EXERCISE >>
Would you copy out each line of the records below that includes the word "updTile"?

Stored dataset items >>
-- ==== Sys2Proof/Machine/Sampler.lean ====
section
/-! DEFINITION. The samplers (chapter 09): arrival of a stream message at a tile or a slot, sample and gambit descriptors, the
choice of a token, draft records, gambit decisions. -/

namespace Sys2Proof.Machine

/-! ### Messages (R90 to R94, R202) -/

/-- The first message in flight of a pair leaves the list. -/
def dropFlight (prod cons : Nat) : List Flight → List Flight
  | [] => []
  | f :: r => if f.prod = prod && f.cons = cons then r else f :: dropFlight prod cons r

/-- A message arrives at a sampler's slot (R202, R203). -/
def Dev.slotTakes (d : Dev) (n sid index : Nat) (bs : List Byte) : Dev :=
  d.updSampler n (fun x => { x with slots := x.slots.map (fun e =>
    if e.2.sid = sid then (e.1, { e.2 with msgs := e.2.msgs ++ [(index, bs)], lastMsg := d.now }) else e) })

/-- A message arrives at a tile's port buffer and releases a receive that waits for it; a halted tile discards it, with EVT
0x0206 once for each port (R90 to R94). -/
def Dev.portTakes (d : Dev) (st : Stream) (cons index : Nat) (bs : List Byte) : Dev :=
  if d.consGone st cons then d.discardOnce st.pipe cons st.dstPort
  else
    let d := d.updTile cons (fun x => { x with inbox := x.inbox ++ [⟨st.dstPort, index, bs⟩] })
    let x := d.tile cons
    match x.seq with
    | .waitStream port _ =>
      if port = st.dstPort && slotOp x.bundle 4 % 2 = 0 && (x.nextMessage st port).isSome then
        (d.tracePort 4 cons port).updTile cons (fun x => { x with seq := .run })
      else d
    | _ => d

/-- STREAM: the first message in flight from a producer to a consumer of a stream arrives (R90 to R94, R202). -/
def execStream (sid prod cons : Nat) (s : State) : Out :=
  onUnits [("stream", 4096, sid), ("tile", 256, prod), ("consumer", 256, cons)] s (fun d =>
    match look sid d.streams with
    | none => d
    | some st =>
      match st.flight.find? (fun f => f.prod = prod && f.cons = cons) with
      | none => d
      | some f =>
        if d.streamBarred st prod cons then d
        else
        let d := d.updStream sid (fun st => { st with flight := dropFlight prod cons st.flight })
        let index := (st.prods.findIdx? (fun p => p = prod)).getD 0
        if d.jobPurged prod then d
        else
        match st.sampler with
        | some n => d.slotTakes n sid index f.bytes
        | none => d.portTakes st cons index f.bytes)

/-! ### Descriptors (R204, R211) -/

/-- The job of a descriptor's slots. -/
def Dev.smpJobNo (d : Dev) (n : Nat) : Nat := match look 0 (d.sampler n).slots with | some s => s.job | none => 0xFFFF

THE ANSWER >>
    let d := d.updTile cons (fun x => { x with inbox := x.inbox ++ [⟨st.dstPort, index, bs⟩] })
        (d.tracePort 4 cons port).updTile cons (fun x => { x with seq := .run })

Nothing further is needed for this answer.